It depends on how you fit your combined models
If you do sequential fitting ie. fit the ARFIMA(3,3) model first and then feed the residuals through a GARCH model, then all ARFIMA(3,3)-GARCH(P,Q) models will have redundant ar1 and ar3 variables. However, if you do joint estimation of ARFIMA(p,q)-GARCH(P.Q) you might end up with a model combination where ar1 and ar3 becomes statistically significant, depending on the fitted GARCH model.
In the end, it all boils down to the purpose of the chosen model: Will it act as an explanatory model or a predictive model?
If the goal of the model is to forecast the time-series, then statistical tests of the model variables aren't your main concern. Instead, you should be validating the model performance via out-of-sample test procedures.
If the goal of the model is to explain which variables contribute to the patterns in your time-series, then there is no real need of removing non-significant variables in your time-series. Presumably, you included the variables in your model because you thought that they might play a role in capturing some of the patterns in your time-series.

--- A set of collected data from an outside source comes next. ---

-- ==== Sys2Proof/Word.lean ====
section
/-! DEFINITION. The word types of the HJ740: bytes, 32-bit counts, and the numbers that name ports, lanes and records
(00_scope.md, "Identifiers and capacities"). -/

namespace Sys2Proof

/-- A byte on a port or in a page. -/
abbrev Byte := BitVec 8

/-- A 32-bit unsigned field: stream positions, compare values, notice values (R25, R190). -/
abbrev Word32 := BitVec 32

/-- One of the four station ports P0..P3 (R184). -/
abbrev Port := Fin 4

/-- One of the two render lanes L0, L1 (R96). -/
abbrev Lane := Fin 2

/-- A title number, 0..7 (R2). -/
abbrev TitleNo := Fin 8

/-- A take id, 0..127 (R7). -/
abbrev TakeId := Fin 128

/-- A chapter id, 0..63 (R10). -/
abbrev ChapterId := Fin 64

/-- A profile number, 0..3 (R149). -/
abbrev ProfileNo := Fin 4

/-- A rate code, 0..3 (R2). -/
abbrev RateCode := Fin 4

/-- A sample's value. A sample is in −8,388,608..8,388,607; the arithmetic on samples is done at full precision
(00_scope.md, "Numbers"), so intermediate values are plain integers. -/
abbrev Sample := Int

end Sys2Proof
end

That the variables failed to reject the null (aka. became redundant) does not imply that the model will perform poorly, it just means that your sample did not detect an effect of the ar1 and ar3 variables. However, if there is a foundational basis to include the extra ar-terms (either from expert opinions or from past experience), then the variables might become statistically significant in the future and hence, they shouldn't be removed from the explanatory model.